How to Love & Understand a Bipolar Person

I made this video in 2017 called: “How to love & understand someone who has bipolar disorder” At 70,000 views, it has helped countless people learn how to support their family member, friend or significant other who has bipolar!

Through the years, I’ve responded to hundreds of DMs/emails asking me for specific advice on this. Typically, it involves someone dating/married to a bipolar person who is refusing treatment. My response is always similar. Here is a recent comment I got on the video asking a question I’ve gotten A LOT! Below is the response I give in my 1-on-1 messages 💛

I re-watched this recently and had a similar reaction as you, I was shocked how intense and complex it is. I filmed this when I was manic and newly diagnosed, so I would make a different video now, 4 years later.

That being said, there are a lot of truths to what I said. Here is how to understand them:

1. Care for a bipolar person absolutely needs to be a group effort. You are right, 1 person CANNOT do it alone. It requires a community: the parents, siblings, significant other, several best friends, a therapist and psychiatrist. If you are the ONLY caretaker for a bipolar person, it will not work. You will not be strong enough and that says nothing about how selfless or loving you are. Recruit your boyfriend’s parents, siblings and friends. They NEED to help. Ask his parents/siblings/friends to attend therapy appointments with him. Send them books and articles and youtube videos so they can educate themselves. They have known him much longer than you and need to be doing more than you are.
2. If someone in your life has bipolar (or any mental illness), you should go to regular therapy. Your needs absolutely need to be taken care of. It is overwhelming and takes a toll on you. A therapist will help you process everything and teach you how to practice self care and maintain your identity within it.

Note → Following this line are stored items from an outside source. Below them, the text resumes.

def Tag.code (t : Tag) : Nat :=
  match t with
  | .none => 0
  | .fp64 => 1
  | .fp32 => 2
  | .bf16 => 3
  | .fp16 => 4
  | .e4m3 => 5
  | .e5m2 => 6
  | .e3m2 => 7
  | .e2m3 => 8
  | .e2m1 => 9
  | .int4 => 10
  | .uint4 => 11
  | .int8 => 12
  | .uint8 => 13
  | .int16 => 14
  | .uint16 => 15
  | .int32 => 16
  | .uint32 => 17

/-- Element width in bits (R140). -/
def Tag.width (t : Tag) : Nat :=
  match t with
  | .none => 8
  | .fp64 => 64
  | .fp32 | .int32 | .uint32 => 32
  | .bf16 | .fp16 | .int16 | .uint16 => 16
  | .e4m3 | .e5m2 | .int8 | .uint8 => 8
  | .e3m2 | .e2m3 => 6
  | .e2m1 | .int4 | .uint4 => 4

/-- The narrow tags, whose tiles hold MX blocks (R85, R140). -/
def Tag.narrow (t : Tag) : Bool :=
  match t with
  | .e4m3 | .e5m2 | .e3m2 | .e2m3 | .e2m1 => true
  | _ => false

/-- The signed integer tags (R91). -/
def Tag.signed (t : Tag) : Bool :=
  match t with
  | .int4 | .int8 | .int16 | .int32 => true
  | _ => false

/-- The integer tags (R91). -/
def Tag.isInt (t : Tag) : Bool :=
  match t with
  | .int4 | .uint4 | .int8 | .uint8 | .int16 | .uint16 | .int32 | .uint32 => true
  | _ => false

/-- The floating tags. -/
def Tag.isFloat (t : Tag) : Bool := t != .none && !t.isInt

/-- FP6 elements are packed four to 24 bits (R87). -/
def Tag.isFp6 (t : Tag) : Bool := t == .e3m2 || t == .e2m3

/-- FP16 and BF16, whose tiles hold an origin word (R97). -/
def Tag.isHalf (t : Tag) : Bool := t == .fp16 || t == .bf16

/-! ## Formats and exact values -/

/-- What the top of a format's range holds (R85). -/
inductive Top where
  | ieee | e4m3 | finite
  deriving DecidableEq, Repr

/-- A floating format (R85). -/
structure Fmt where
  ebits : Nat
  mbits : Nat
  bias : Nat
  top : Top
  deriving DecidableEq, Repr

def Fmt.double : Fmt := { ebits := 11, mbits := 52, bias := 1023, top := .ieee }
def Fmt.single : Fmt := { ebits := 8, mbits := 23, bias := 127, top := .ieee }

/-- The format of a floating tag (R85); an integer tag has none and reads as FP32 where asked. -/
def Tag.fmt (t : Tag) : Fmt :=
  match t with
  | .fp64 => Fmt.double
  | .bf16 => { ebits := 8, mbits := 7, bias := 127, top := .ieee }
  | .fp16 => { ebits := 5, mbits := 10, bias := 15, top := .ieee }
  | .e4m3 => { ebits := 4, mbits := 3, bias := 7, top := .e4m3 }
  | .e5m2 => { ebits := 5, mbits := 2, bias := 15, top := .ieee }
  | .e3m2 => { ebits := 3, mbits := 2, bias := 3, top := .finite }
  | .e2m3 => { ebits := 2, mbits := 3, bias := 1, top := .finite }
  | .e2m1 => { ebits := 2, mbits := 1, bias := 1, top := .finite }
  | _ => Fmt.single

/-- The sign bit of a format. -/
def Fmt.signBit (f : Fmt) : Nat := 2 ^ (f.ebits + f.mbits)
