/-- An index-list descriptor (R285), by its 32 bytes. -/
def gatherKind (dst : Word) (bs : List Byte) (count : Nat) : Option OpKind :=
  let f := leNat ((bs.drop 16).take 1)
  let z := 2 ^ (f % 8)
  let wide := f / 8 % 2 == 1
  let base := leNat (bs.take 8)
  let list := leNat ((bs.drop 8).take 8)
  if f / 32 = 0 && (bs.drop 17).all (· == 0) && list % (if wide then 8 else 4) == 0 && base % z == 0 &&
      dst.toNat % z == 0 then
    some (.gather dst (BitVec.ofNat 64 base) (BitVec.ofNat 64 list) z wide (f / 16 % 2 == 1) count)
  else none

/-- Reads `n` bytes of one line through the scalar path (R130); none where the line is poison. -/
def readRecord (va n : Nat) : M (Option (List Byte)) := do
  let (pa, l) ← reachScalar va .read
  orderRead 0 l.strict [lineOf pa]
  let line ← readyAt pa
  modify fun w => w.scalarL2 line false .plain
  if ← lineIsBad line then
    modify (·.noteUpset line)
    return none
  else return some (← readRun pa n)

/-- Reads a record that may cross a line (R285). -/
def readRecordTwo (va n : Nat) : M (Option (List Byte)) := do
  let first := Nat.min n (128 - va % 128)
  match ← readRecord va first with
  | none => return none
  | some bs =>
    if n ≤ first then return some bs
    else match ← readRecord (va + first) (n - first) with
      | none => return none
      | some cs => return some (bs ++ cs)

/-- COPYG (R285). -/
def copyg (a b : Reg) (c : PairNo) (s : BitVec 3) : M Unit := do
  let (dst, desc, n, cwVa) ← engineOperands a b c
  let cw ← completionWord cwVa
  if 2 ^ 32 ≤ n.toNat then raise .engineDesc
  match ← readRecordTwo desc.toNat 32 with
  | none => raise .engineDesc
  | some bs =>
    match gatherKind dst bs n.toNat with
    | none => raise .engineDesc
    | some k => submit k cw cwVa s.toNat

/-- COPYG (R285). -/
def execCopyg (a b : Reg) (c : PairNo) (sc : BitVec 3) (s : State) : Host.Outcome State Fault Refusal :=
  run s true (copyg a b c sc)

/-- What COPYX refuses (R286): the page, the new placement word and the new offset. -/
def copyxBad (l : Leaf) (va : Nat) (pl : Word) (o : Nat) : Bool :=
  let p := pl.extractLsb' 0 32
  va % l.size != 0 || o % l.size != 0 || 2 ^ 42 ≤ o || pl.extractLsb' 32 32 != 0 || !placementOk p ||
    plClass p == 5 || plClass l.pl == 5 || (l.compressed && plClass p != 0) || l.migrating ||
    regionOf l.base ≥ 2

/-- COPYX (R286): PRIV before anything (R53). -/
def copyx (a b : Reg) (c : PairNo) (s : BitVec 3) : M Unit := do
  let k ← getBlk
  if k.ps.pl == .user then raise .priv
  let (va, pl, o, cwVa) ← engineOperands a b c
  let cw ← completionWord cwVa
  let w ← get
  let (f, w') := w.translate k.space va.toNat
  set w'
  match f with
  | .busy => stay
  | .fault => waitPage 0 va.toNat
  | .leaf l =>
    if copyxBad l va.toNat pl o.toNat || (w'.le l.entry 2).testBit 14 then raise .engineDesc
    let p := pl.extractLsb' 0 32
    submit (.move va l.entry l.base l.pl (hbmPa p o.toNat) p l.size l.compressed .check []) cw cwVa s.toNat
    modify fun w => w.markMigrating l.entry (l.base / 128) l.compressed true

/-- COPYX (R286). -/
def execCopyx (a b : Reg) (c : PairNo) (sc : BitVec 3) (s : State) : Host.Outcome State Fault Refusal :=
  run s true (copyx a b c sc)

3. It will get better! The episodes and constant changing of meds is temporary. When bipolar first comes out, it is complete chaos. It is overwhelming for the bipolar person to process. Getting on the right meds could take many months, even up to a year. But this will NOT be forever. The “chaos stage” for me lasted a year and a half. I was not in a romantic relationship at the time, which looking back I’m grateful for. I would NOT have wanted to put that much pain and trauma on a romantic partner. Once the bipolar person is on the right meds and has gone to enough therapy and cried enough, it will be extremely chill. I forget I’m bipolar all the time, because I just take my meds at night and that’s it. I don’t have strong symptoms or episodes anymore.

4. It is a NON negotiable, that he has to stay on meds for you to be together. My fiancé told me this before we started dating. He said we will break up if I go off my meds. It is the most loving thing he has ever done for me, because that accountability of keeping me on meds has kept me happy & healthy. I did go off 1 of my meds eight months into our relationship and he told me I had to go back on. Because of his passion and intensity, I thankfully did. Currently, I haven’t gone off for 4 years. I have changed my meds a few times through the year, but under the counsel of my psychiatrist. Going into our marriage, we both know that I will stay on meds. That’s the ONLY way to maintain a healthy relationship with a bipolar person.
5. If your boyfriend is refusing treatment and you have tried to help him so many times for months but it isn’t working, you need to walk away. There’s NOTHING you can do to help him if he is refusing to go to therapy and refusing to be medicated by a psychiatrist. You are enabling an addiction (craving mania is a chemical addiction, it’s why bipolar people go off meds) by staying with him. Imagine if he was an alcoholic or addicted to heroine and refusing treatment, would you stay with him? No. It would only make it worse. This is heartbreaking for partners of bipolar people to hear, but it’s the truth. It is extremely common: most DMs and comments I get about bipolar from their boyfriend/girlfriend/husband/wife involve this: the bipolar person refuses to believe they’re bipolar, will not go to therapy and will not stay on medication. Often they refuse to even talk about it. Definitely be persistent for a couple months, but if nothing is changing, the best thing to do (for you AND for him) is walk away and breakup with him.
6. Some people will not be a good partner to a bipolar person. Even with help from a community and therapy sessions for yourself and the bipolar person staying on meds to fully comply with treatment, there are very specific needs that a significant other will need to provide for the bipolar person and you might not be able to meet their needs. You might never be a person who can be with a bipolar significant other longterm and that says nothing about how selfless or loving you are. Everyone has different personality types and different dating preferences and that’s normal! My fiancé is very intense emotionally and my huge emotions are not “too much” for him. He is fine with calling me many mornings to wake me up, doesn’t get annoyed at reminding me to take my meds or eat, and helps me with the logistics of my health insurance. He has known other bipolar people and so this isn’t new to him.